Attachments (Terms of Use)


Links
System ID Private Priority Status Summary Last Updated
Red Hat Issue Tracker OSP-13864 0 None None None 2022-03-13 17:07:44 UTC

Description rohit londhe 2018-11-23 02:32:02 UTC
Description of problem:

While replacing the controller node, the deployment either goes in nova error state, or deployment is failing that the ctrl-0 cannot be de-register or timeout.

Version-Release number of selected component (if applicable):

openstack-nova-api-16.0.2-3.el7ost.noarch                   
openstack-nova-common-16.0.2-3.el7ost.noarch                
openstack-nova-compute-16.0.2-3.el7ost.noarch                
openstack-nova-conductor-16.0.2-3.el7ost.noarch                
openstack-nova-console-16.0.2-3.el7ost.noarch                
openstack-nova-migration-16.0.2-3.el7ost.noarch             
openstack-nova-novncproxy-16.0.2-3.el7ost.noarch            
openstack-nova-placement-api-16.0.2-3.el7ost.noarch         
openstack-nova-scheduler-16.0.2-3.el7ost.noarch             
puppet-nova-11.4.0-2.el7ost.noarch                          
python-nova-16.0.2-3.el7ost.noarch                          
python-novaclient-9.1.1-1.el7ost.noarch    

How reproducible:
100%

Steps to Reproduce:

We are following documented procedure.

https://access.redhat.com/documentation/en-us/red_hat_openstack_platform/12/html/director_installation_and_usage/sect-scaling_the_overcloud#sect-Replacing_Controller_Nodes. 

Actual results:
The deployment is failing with Nova getting into an error state, or deployment is failing that the ctrl-0 cannot be de-register or its getting timeout.

Expected results:

controller node should get replaced successfully.

Additional info:

We are following a documented[1] procedure for replacing a crashed controller node.

Simulate the same on lab (using - dd if=/dev/zero of=/dev/vda bs=8M) but the documented procedure is NOT working.

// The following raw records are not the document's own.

/-- R187, R203: a checksum DMA whose read fails after some words stops there: cursor, length and checksum
are those of the words read, the failure is logged with the cursor, no injection, completion still runs. -/
def Obligations.ChecksumDmaStopsEarly : Prop :=
  ∀ (s : State) (wr : Bool) (up : BitVec 28) (ws : List Word) (more : List (Option Word)), DmaOpen s →
    s.binding = .external → s.dmaFlashAddr.toNat % 4 = 0 → s.dmaLen.toNat % 4 = 0 →
    4 * ws.length < s.dmaLen.toNat → s.flashReplies = ws.map some ++ none :: more →
    let at_ := s.dmaFlashAddr + inBytes ws.length
    exec (.dmaCksum wr up) s =
      .next (completed { s with
        dmaCtrl := dmaStartValue false true wr up
        dmaChecksum := s.dmaChecksum + sumWords ws
        dmaFlashAddr := at_
        dmaLen := s.dmaLen - inBytes ws.length
        flashReplies := more
        log := s.log ++ [.dmaFlashReadFail at_]
        bus := s.bus ++ readEvents s.dmaFlashAddr ws ++ [.flashRead at_ none] })

/-- R180, R182, R183: a checksum DMA with CALIB is the one without it, and besides writes the delay field
of TIMINGS for the four fastest ratios and CLK_FREQ of CTRL0 for every ratio. -/
def Obligations.CalibrationOnlyTunes : Prop :=
  ∀ (s : State) (wr : Bool) (up : BitVec 28), DmaOpen s → s.dmaLen.toNat % 4 = 0 →
    let value := dmaStartValue true true wr up
    ∃ t, exec (.dmaCksum wr up) s = .next t ∧ t.timings = s.timings ∧ t.ctrl = s.ctrl ∧
      exec (.dmaCksumCal wr up) s = .next { tuned value t with dmaCtrl := value }

/-- R188: with failure injection on, a checksum DMA that ran to DMA_LEN zero at an unreliable setting ends
with the sentinel in DMA_CHECKSUM, under either binding of the flash side. -/
def Obligations.UnreliableSettingsReadTheSentinel : Prop :=
  ∀ (s t : State) (wr calib : Bool) (up : BitVec 28), DmaOpen s → s.variant.injectFailure = true →
    let value := dmaStartValue calib true wr up
    unreliableSetting value = true →
    exec (if calib then .dmaCksumCal wr up else .dmaCksum wr up) s = .next t → t.dmaLen = 0#32 →
    t.dmaChecksum = 0x0BADC0DE#32

/-- R179, R185, R44: a transfer from flash to DRAM of any length: each word stored little-endian at its
place, every other byte of the memory as before, both cursors past the words, the checksum their sum, the
accesses in the order read, write, read, write. -/
def Obligations.DmaFromFlashToDram : Prop :=
  ∀ (s : State) (calib : Bool) (up : BitVec 28) (ws : List Word) (more : List (Option Word))
    (moreDram : List DramReply), DmaOpen s → s.binding = .external → s.dram.wf = true →
    s.dmaFlashAddr.toNat % 4 = 0 → s.dmaDramAddr.toNat % 4 = 0 → s.dmaLen.toNat = 4 * ws.length →
    s.dmaDramAddr.toNat + s.dmaLen.toNat ≤ 2 ^ 32 →
    s.flashReplies = ws.map some ++ more →
    s.dramReplies = List.replicate ws.length .plain ++ moreDram →
    ∃ m : Memory,
      (∀ k (hk : k < ws.length), m.readWord (s.dmaDramAddr.toNat + 4 * k) = ws[k]) ∧
      (∀ x, x < s.dmaDramAddr.toNat ∨ s.dmaDramAddr.toNat + 4 * ws.length ≤ x →
        m.readByte x = s.dram.readByte x) ∧
      exec (.dmaRd calib up) s =
        .next (completed { s with
          dmaCtrl := dmaStartValue calib false false up
          dmaChecksum := s.dmaChecksum + sumWords ws
          dmaFlashAddr := s.dmaFlashAddr + s.dmaLen
          dmaDramAddr := s.dmaDramAddr + s.dmaLen
          dmaLen := 0#32
          dram := m
          flashReplies := more
          dramReplies := moreDram
          bus := s.bus ++ toDramEvents s.dmaFlashAddr s.dmaDramAddr ws })

/-- R179, R185, R44: a transfer from DRAM to flash of any length writes the memory's words in order,
leaves the memory alone, and sums the words. -/
def Obligations.DmaFromDramToFlash : Prop :=
  ∀ (s : State) (calib : Bool) (up : BitVec 28) (n : Nat) (acks more : List (Option Word))
    (moreDram : List DramReply), DmaOpen s → s.binding = .external →
    s.dmaFlashAddr.toNat % 4 = 0 → s.dmaDramAddr.toNat % 4 = 0 → s.dmaLen.toNat = 4 * n →
    s.dmaDramAddr.toNat + s.dmaLen.toNat ≤ 2 ^ 32 →
    s.flashReplies = acks ++ more → acks.length = n → (∀ a ∈ acks, a ≠ none) →
    s.dramReplies = List.replicate n .plain ++ moreDram →
    let ws := (List.range n).map fun k => s.dram.readWord (s.dmaDramAddr.toNat + 4 * k)
    exec (.dmaWr calib up) s =
      .next (completed { s with
        dmaCtrl := dmaStartValue calib false true up
        dmaChecksum := s.dmaChecksum + sumWords ws
        dmaFlashAddr := s.dmaFlashAddr + s.dmaLen
        dmaDramAddr := s.dmaDramAddr + s.dmaLen
        dmaLen := 0#32
        flashReplies := more
        dramReplies := moreDram
        bus := s.bus ++ toFlashEvents s.dmaFlashAddr s.dmaDramAddr ws })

When the controller has crashed the deployment either goes in:

-Nova error state
-the controller is not able to de-register
-Timeout.

Please see below the behavior when the controller is crashed and not reachable: 

In this case, the stack will fail when trying to deregister the failed node. This will eventually time out and an update will fail. 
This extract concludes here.